Do Not Say We Have Nothing by Madeleine Thien

Do Not Say We Have Nothing by Madeleine Thien

Do Not Say We Have Nothing is a critically acclaimed new novel from Madeleine Thien. Winner of the Giller Prize and Governor General’s Award as well as shortlisted for the Man Booker Prize and longlisted for an Andrew Carnegie Medal, it is effectively the book of 2016. I can’t believe I actually read it before the year ended. As previously mentioned, I am horrifically bad at reading award-winning books in their cultural moment. That being said, if you’re looking for a hot new book to start your 2017 this is a great one!

Thien’s latest novel is a kaleidoscope of music and art drawn across decades of a Chinese family’s history. It begins in 1990’s Vancouver, where a single mother and her 10-year-old daughter, Marie, take in a young woman named Ai-Ming, a refugee from China. From there, an epic story of love and loss unfurls, as their predecessors made up of generations of artists live through the Japanese occupation of Shanghai, the Cultural Revolution, the Tiananmen Square protests and right up to modern day 2016. At the root of this family tree are two singers and sisters, Big Mother Knife and Swirl, who serve as a touch point through history. Most interesting is the intimate way Thien unpacks the psychology of societal violence through the family’s perspective. The logic which leads to violent outbursts, secret police, turning on neighbours, and burning books is revealed in a way which you can only empathize. The character’s desire for music despite all of this breaks your heart.

“Music sustained weddings, births, rituals, work, marching, boredom, confrontation and death; music and stories, even in times like these, were a refuge, a passport, everywhere,” writes Thien. (28) Sound is constantly present in the story, not just in the references to dozens of composers, but in the phonetics of the written language. Thien uses words which are soft as the name Tofu Liu or flippant as Zhuli, inviting as the Red Mountain People’s Refreshment House or grand as the Book of Records. All of these work together in grand symphony, to create a feeling about each character like an opera. Throughout the book are sentences so lyrically intricate, they prove Thien to be a composer as much as a poet. For example,

I assumed that when the story finished, life would continue and I would go back to being myself. But it wasn’t true. The stories got longer and longer, and I got smaller and smaller. When I told Big Mother this, she laughed her head off. “But that’s how the world is, isn’t it?”

Storytelling also becomes a tool for the family to find community and protect each other. The Book of Records, a fictional multi-chapter novel is copied out again and again first by Wen the Dreamer, Swirl’s love interest, as a token of love, then by Swirl and Big Mother Knife, as a secret language for finding each other, and later used by Marie to excavate her father’s past. “A copy of a copy,” that is how it is handed down, yet it grows and offshoots into a multiplicity of stories; a family inheritance within an individual character. It is rhizomatic, becoming the book itself, a record of Big Mother Knife and Swirl’s family and their adventures. Looking at the notes section of the novel, where Thien points to other works of literature, classical and revolutionary music, politics, and philosophy, I was astonished by the Deleuze-Guattarian breadth of it all. She has even created a Tumblr site for the novel, an intertextual treat for readers and establishing a strong visual connection to the world at large. 

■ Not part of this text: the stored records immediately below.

-- ==== Sys2Proof/Certificates/Slice0/Obligations.lean ====
section
/-! DEFINITION. The statements for the provers, in the order of the spec's files. -/

open Sys2Proof Sys2Proof.Machine

/-! ### Encoding (`30_encoding.md`) -/

/-- Words written out from the table of R82 and the vectors T1 decode as the spec says. -/
def Obligations.WordsOfTheSpecDecode : Prop :=
  decode 0x00000000#32 = .ok .halt ∧
  decode 0x14000003#32 = .ok (.setd .LEN 3#24) ∧
  decode 0x16FFFFFF#32 = .ok (.setd .DPITCH 0xFFFFFF#24) ∧
  decode 0x2000000F#32 = .ok (.brtab 15) ∧
  decode 0x3000000A#32 = .ok (.brperm 10) ∧
  decode 0x40A003FF#32 = .ok (.bflyF 10 1023) ∧
  decode 0x48F003FF#32 = .ok (.bflyI 15 1023) ∧
  decode 0x5000000A#32 = .ok (.fftB 10) ∧
  decode 0x54000000#32 = .ok (.fftI 0) ∧
  decode 0x5800000F#32 = .ok (.fftC 15) ∧
  decode 0x6000000A#32 = .ok (.ifft 10) ∧
  decode 0x7000000B#32 = .ok (.qshift 11)

/-- Every well-formed command decodes from its word, with every operand at every value its field admits. -/
def Obligations.DecodeOfEncode : Prop :=
  ∀ i : Instr, i.wf = true → decode (encode i) = .ok i

/-- Every word that decodes is the word of the command it decodes to, and that command is well formed: no word has two
readings and no command two words. -/
def Obligations.EncodeOfDecode : Prop :=
  ∀ (w : Word) (i : Instr), decode w = .ok i → i.wf = true ∧ encode i = w

/-- R79: exactly the listed words spell no command, and fetching one raises IllegalCommand; every other word is one of the
commands and is run; the all-zero word is HALT and the all-ones word is illegal. -/
def Obligations.IllegalWordsAreExactlyThose : Prop :=
  let illegal : Word → Prop := fun w =>
    8 ≤ bits w 31 28 ∨
    (bits w 31 28 = 0 ∧ bits w 27 0 ≠ 0) ∨
    (bits w 31 28 = 1 ∧ 7 ≤ bits w 27 24) ∨
    ((bits w 31 28 = 2 ∨ bits w 31 28 = 3 ∨ bits w 31 28 = 6 ∨ bits w 31 28 = 7) ∧ bits w 27 4 ≠ 0) ∨
    (bits w 31 28 = 5 ∧ (bits w 25 4 ≠ 0 ∨ bits w 27 26 = 3)) ∨
    (bits w 31 28 = 4 ∧ (bits w 26 24 ≠ 0 ∨ bits w 19 10 ≠ 0))
  (∀ (s : State) (w : Word), s.fetch = some w → illegal w → runStep s = .next (s.raise .illegal)) ∧
  (∀ (s : State) (w : Word), s.fetch = some w → ¬ illegal w → ∃ i, decode w = .ok i ∧ runStep s = exec i s) ∧
  decode 0#32 = .ok .halt ∧ illegal 0xFFFFFFFF#32

/-- R84: a word matches a row of the opcode table, with `rd <= 6` for SETD, exactly when it decodes to that row's
command. -/
def Obligations.OpcodeRowsMatchDecoding : Prop :=
  ∀ row ∈ opcodeTable, ∀ w : Word,
    (w &&& row.mask = row.pattern ∧ (row.name = "SETD" → bits w 27 24 ≤ 6)) ↔
      ∃ i, decode w = .ok i ∧ mnemonic i = row.name

/-! ### The sequencer's step (`10_state.md` R24 to R26, `60_exceptions.md`) -/

/-- A step runs the decoded command: when it is the sequencer's move, `STATUS` is `RUN` and the word at `cpc` decodes to
`i`, the step is `exec i`; `cpc` is still that command's own index. The list of turns is the model's (log entry 2). -/
def Obligations.StepRunsTheDecodedCommand : Prop :=
  ∀ (s : State) (i : Instr), s.par.ok = true → s.status = .run → s.cpc.toNat < s.par.cmWords →
    decode (s.word s.cpc.toNat) = .ok i →
    (s.turns = [] → step s = exec i s) ∧
    (∀ rest, s.turns = .seq :: rest → step s = exec i { s with turns := rest })

/-- Steps 1 to 3 of R26: a fetch at or past `CM_WORDS` raises FetchError, before the word is looked at; a word that
spells no command raises IllegalCommand. -/
def Obligations.FetchAndDecodeFaults : Prop :=
  ∀ s : State, s.par.ok = true → s.turns = [] → s.status = .run →
    (s.par.cmWords ≤ s.cpc.toNat → step s = .next (s.raise .fetch)) ∧
    (s.cpc.toNat < s.par.cmWords → ∀ e, decode (s.word s.cpc.toNat) = .error e → step s = .next (s.raise .illegal))

/-- In `IDLE`, `DONE` and `ERR` the sequencer makes no step: its move leaves the state as it is. That the machine's step
is then a step that changes nothing is the model's choice (log entry 2). -/
def Obligations.StoppedSequencerDoesNothing : Prop :=
  ∀ s : State, s.par.ok = true → s.status ≠ .run →
    (s.turns = [] → step s = .next s) ∧
    (∀ rest, s.turns = .seq :: rest → step s = .next { s with turns := rest })

/-- The host's move is one operation of the host port or a reset, taken whole between two steps of the sequencer; and a
state whose parameters break R5 is no machine (the model's own fault, log entry 1; the turns are log entry 2). -/
def Obligations.HostMovesAreWholeSteps : Prop :=
  (∀ (s : State) (op : HostOp Cell) (rest : List (Turn Cell)), s.par.ok = true → s.turns = .host op :: rest →
    step s = hostMove op { s with turns := rest }) ∧
  (∀ s : State, s.par.ok = false → step s = .fault .badParameters)

/-- R228: raising a fault is exactly these changes. -/
def Obligations.RaisingAFault : Prop :=
  ∀ (s : State) (f : FaultCode),
    let t := s.raise f
    t.status = .err ∧ t.err = f ∧ t.epc = s.cpc ∧ t.irq = true ∧ (t.csrRead 2).toNat = f.code ∧
    t.cpc = s.cpc ∧ t.d = s.d ∧ t.cm = s.cm ∧ t.dm = s.dm ∧ t.par = s.par ∧ t.boot = s.boot ∧
    t.draws = s.draws ∧ t.turns = s.turns

/-- The checks of a decoded command, in the order of R227 and over the sets of R69: OrderError, SizeError for the
transforms, AddrError; a command that passes them completes, and HALT alone ends the program. -/
def Obligations.ChecksInOrder : Prop :=
  ∀ (i : Instr) (s : State),
    let badAddress := ∃ a, (a ∈ srcSet i s.d ∨ a ∈ dstSet i s.d) ∧ s.par.dmCells ≤ a
    let tooLong := readsLen i = true ∧ 2^(orderField i) < s.d.len.toNat
    (s.par.mmax < orderField i → exec i s = .next (s.raise .order)) ∧
    (orderField i ≤ s.par.mmax → tooLong → exec i s = .next (s.raise .size)) ∧
    (orderField i ≤ s.par.mmax → ¬ tooLong → badAddress → exec i s = .next (s.raise .addr)) ∧
    (orderField i ≤ s.par.mmax → ¬ tooLong → ¬ badAddress →
      ∃ t, exec i s = .next t ∧ t.status = if i = .halt then .done else s.status)

/-- The checks read the command word, the descriptor registers and the parameters, never memory (R227): two running states
that agree on the registers agree on them after any command, whatever their memories hold. -/
def Obligations.FaultsDoNotDependOnData : Prop :=
  ∀ (i : Instr) (s s' t t' : State),
    s.par = s'.par → s.d = s'.d → s.cpc = s'.cpc → s.status = s'.status → s.err = s'.err → s.epc = s'.epc →
    exec i s = .next t → exec i s' = .next t' →
    t.par = t'.par ∧ t.d = t'.d ∧ t.cpc = t'.cpc ∧ t.status = t'.status ∧ t.err = t'.err ∧ t.epc = t'.epc

/-- R229: every fault is precise. A step that leaves `RUN` by a fault has changed nothing but `STATUS`, `ERR` and `EPC`. -/
def Obligations.FaultsArePrecise : Prop :=
  ∀ s t : State, s.status = .run → runStep s = .next t → t.status = .err →
    t = s.raise t.err ∧ t.err.isBlocks = true

/-! ### The commands -/

/-- R170: HALT sets `STATUS` to `DONE` and changes nothing else; `irq` becomes 1. -/
def Obligations.HaltEndsTheProgram : Prop :=
  ∀ s : State, ∃ t, exec .halt s = .next t ∧ t.status = .done ∧ t.irq = true ∧
    t.cpc = s.cpc ∧ t.d = s.d ∧ t.err = s.err ∧ t.epc = s.epc ∧ t.cm = s.cm ∧ t.dm = s.dm ∧ t.par = s.par ∧
    t.boot = s.boot ∧ t.draws = s.draws ∧ t.turns = s.turns

/-- R171: SETD writes one descriptor register, for every register and value, and advances `cpc`; nothing else changes. -/
def Obligations.SetdWritesOneRegister : Prop :=
  ∀ (rd : Reg) (imm : BitVec 24) (s : State), ∃ t, exec (.setd rd imm) s = .next t ∧
    t.d.get rd = imm ∧ (∀ r, r ≠ rd → t.d.get r = s.d.get r) ∧ t.cpc = s.cpc + 1 ∧
    t.status = s.status ∧ t.err = s.err ∧ t.epc = s.epc ∧ t.cm = s.cm ∧ t.dm = s.dm ∧ t.par = s.par ∧
    t.boot = s.boot ∧ t.draws = s.draws ∧ t.turns = s.turns

/-- BRTAB (R123) completes and writes `rev(M, i)` to `DST + i·DSTR`, the last write to a cell remaining. -/
def Obligations.BrtabWritesTheTable : Prop :=
  ∀ (m : Nat) (s : State), m ≤ s.par.mmax →
    (∀ i < 2^m, s.d.dst.toNat + i * s.d.dstr.toNat < s.par.dmCells) →
    ∃ t, exec (.brtab m) s = .next t ∧ s.Completes t (dstSet (.brtab m) s.d) ∧ t.draws = s.draws ∧
      ∀ i < 2^m, lastWrite s.d.dstElem (2^m) i →
        t.cell (s.d.dst.toNat + i * s.d.dstr.toNat) = BitVec.ofNat 128 (rev m i)

/-- BRPERM (R124) completes and copies source element `rev(M, i)`, as it was before the command, to destination element
`i`. -/
def Obligations.BrpermPermutesTheVector : Prop :=
  ∀ (m : Nat) (s : State), m ≤ s.par.mmax →
    (∀ j < 2^m, s.d.src.toNat + j * s.d.sstr.toNat < s.par.dmCells) →
    (∀ i < 2^m, s.d.dst.toNat + i * s.d.dstr.toNat < s.par.dmCells) →
    ∃ t, exec (.brperm m) s = .next t ∧ s.Completes t (dstSet (.brperm m) s.d) ∧ t.draws = s.draws ∧
      ∀ i < 2^m, lastWrite s.d.dstElem (2^m) i →
        t.cell (s.d.dst.toNat + i * s.d.dstr.toNat) = s.cell (s.d.src.toNat + rev m i * s.d.sstr.toNat)

/-- BFLY.F and BFLY.I (R101) complete: `a'` to `DST`, then `b'` to `DST + DSTR`, with the twiddle `TW(E, k)` forward and
`TW(E, -k)` inverse. The bits of a stored NaN are free (log entry 5). -/
def Obligations.BflyDoesOneButterfly : Prop :=
  ∀ (e k : Nat) (s : State), e ≤ s.par.mmax →
    s.d.src.toNat < s.par.dmCells → s.d.src.toNat + s.d.sstr.toNat < s.par.dmCells →
    s.d.dst.toNat < s.par.dmCells → s.d.dst.toNat + s.d.dstr.toNat < s.par.dmCells →
    ∀ (i : Instr) (kk : Int), (i = .bflyF e k ∧ kk = k) ∨ (i = .bflyI e k ∧ kk = -(k : Int)) →
      let r := f64Numerics.bfly (cplxOf (s.cell s.d.src.toNat)) (cplxOf (s.cell (s.d.src.toNat + s.d.sstr.toNat)))
        (Twiddle.twrom e kk)
      ∃ t, exec i s = .next t ∧ s.Completes t [s.d.dst.toNat, s.d.dst.toNat + s.d.dstr.toNat] ∧
        (s.d.dstr ≠ 0 → holdsCplx (t.cell s.d.dst.toNat) r.1) ∧
        holdsCplx (t.cell (s.d.dst.toNat + s.d.dstr.toNat)) r.2

/-- FFT.B, FFT.I and FFT.C (R131) complete: the forward transform of the padded input goes to the destination vector. Every
stored NaN is quiet with free sign and payload (R97); that this holds of a NaN that FFT.C 0 passes through without an
operation is the model's choice (log entry 5). -/
def Obligations.FftWritesTheSpectrum : Prop :=
  ∀ (m : Nat) (s : State), TransformRuns m s →
    ∀ (i : Instr) (ty : ElemTy), (i = .fftB m ∧ ty = .byte) ∨ (i = .fftI m ∧ ty = .int) ∨ (i = .fftC m ∧ ty = .complex) →
      let out := forward f64Numerics m ((List.range (2^m)).map (inputElem ty s))
      ∃ t, exec i s = .next t ∧ s.Completes t (dstSet i s.d) ∧
        ∀ j < 2^m, lastWrite s.d.dstElem (2^m) j →
          holdsCplx (t.cell (s.d.dst.toNat + j * s.d.dstr.toNat)) (out.getD j f64Numerics.czero)

/-- IFFT (R151) completes: the inverse transform of the padded complex input goes to the destination vector. Every stored
NaN is quiet with free sign and payload (R97, and log entry 5 for the way they are drawn). -/
def Obligations.IfftWritesTheSequence : Prop :=
  ∀ (m : Nat) (s : State), TransformRuns m s →
    let out := inverse f64Numerics m ((List.range (2^m)).map (inputElem .complex s))
    ∃ t, exec (.ifft m) s = .next t ∧ s.Completes t (dstSet (.ifft m) s.d) ∧
      ∀ j < 2^m, lastWrite s.d.dstElem (2^m) j →
        holdsCplx (t.cell (s.d.dst.toNat + j * s.d.dstr.toNat)) (out.getD j f64Numerics.czero)

/-- QSHIFT (R161) completes: destination entry `(r, c)` is the source entry half the extent away in both directions, as it
was before the command. -/
def Obligations.QshiftSwapsQuadrants : Prop :=
  ∀ (m : Nat) (s : State), m ≤ s.par.mmax →
    (∀ r < 2^m, ∀ c < 2^m, s.d.src.toNat + r * s.d.spitch.toNat + c * s.d.sstr.toNat < s.par.dmCells) →
    (∀ r < 2^m, ∀ c < 2^m, s.d.dst.toNat + r * s.d.dpitch.toNat + c * s.d.dstr.toNat < s.par.dmCells) →
    ∃ t, exec (.qshift m) s = .next t ∧ s.Completes t (dstSet (.qshift m) s.d) ∧ t.draws = s.draws ∧
      ∀ r < 2^m, ∀ c < 2^m, lastEntry s.d.dstAt (2^m) r c →
        t.cell (s.d.dst.toNat + r * s.d.dpitch.toNat + c * s.d.dstr.toNat) =
          s.cell (s.d.src.toNat + ((r + 2^m / 2) % 2^m) * s.d.spitch.toNat + ((c + 2^m / 2) % 2^m) * s.d.sstr.toNat)

/-! ### Rules over the whole machine -/

/-- The state after reset is a legal state. -/
def Obligations.ResetStateIsLegal : Prop := State.reset.Inv

/-- The values of R41 after reset: registers 0, `IDLE`, `irq` 0, and every word and cell free. How a free value is written
(a launch content numbered by reset) is the model's choice (log entries 3 and 4). -/
def Obligations.ResetValues : Prop :=
  let s := State.reset
  (∀ r, s.d.get r = 0) ∧ s.cpc = 0 ∧ s.csrRead 1 = 0 ∧ s.csrRead 2 = 0 ∧ s.csrRead 3 = 0 ∧ s.irq = false ∧
  (∀ i, s.word i = Config.launchWord 0 i) ∧ (∀ a, s.cell a = Config.launchCell 0 a)

/-- Every step of the machine, the host's moves included, keeps a legal state legal. -/
def Obligations.StepKeepsLegalStates : Prop :=
  ∀ s t : State, s.Inv → step s = .next t → t.Inv

/-- R27: the transitions of `STATUS`, by the sequencer, by a write of `CTRL`, by reset, and by nothing else. -/
def Obligations.StatusTransitions : Prop :=
  (∀ s t : State, sequencerMove s = .next t → seqTransition s.status t.status = true) ∧
  (∀ (s : State) (n : Nat) (v : BitVec 32), ctrlTransition s.status (s.csrWrite n v).status = true) ∧
  (∀ s : State, s.powerOn.status = .idle) ∧
  (∀ (s t : State) (op : HostOp Cell), hostMove op s = .next t → op ≠ .reset →
    (∀ v, op ≠ .csrWrite 0 v) → t.status = s.status)

/-- A descriptor register is written by SETD alone among the commands (R22). -/
def Obligations.OnlySetdWritesDescriptors : Prop :=
  ∀ (i : Instr) (s t : State) (r : Reg), exec i s = .next t → t.d.get r ≠ s.d.get r → ∃ imm, i = .setd r imm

I confess that at times I did not understand the purpose of certain lines of poetry which were often adopted by Thien and not written by herself. A prime example is the phrase, “I came into this life with a shadow, a paper, and a rope,” which while being from a character who is suicidal is also supposedly thought by a 14-year-old. Not a professed lover of poetry, I find the image interesting but confusing and not in character.

The role of women in the novel is intriguing. At the start, the novel is focused on Marie, her mother, and Ai-Ming, and how their lives are intersected by men who are absent to them. The men of their family are no longer living or present and their absence appears to consume their whole present and seemingly their future. I didn’t enjoy the first few chapters for exactly this reason, but then the book opened up. We go back to the beginning where the two matriarchs, Big Mother Knife and Swirl survive in a turbulent and dangerous time, especially for artists. The power of their love for each other and their children despite the threats from the Japanese army, the Red Guards, and the May the Fourth protests is the bedrock for the entire book. The story itself is based on the strength of these two women it is passed down through the generations to some who carry on as refugees and immigrants in Canada and the US. Their losses become your losses and suddenly the women’s grief becomes understandable.

Truly, Do Not Say We Have Nothing is a triple-award winning work. I loved this book and the family it represents, finding myself terribly moved time and time again. As my first introduction to Thien, I’m excited to familiarize myself with her other work.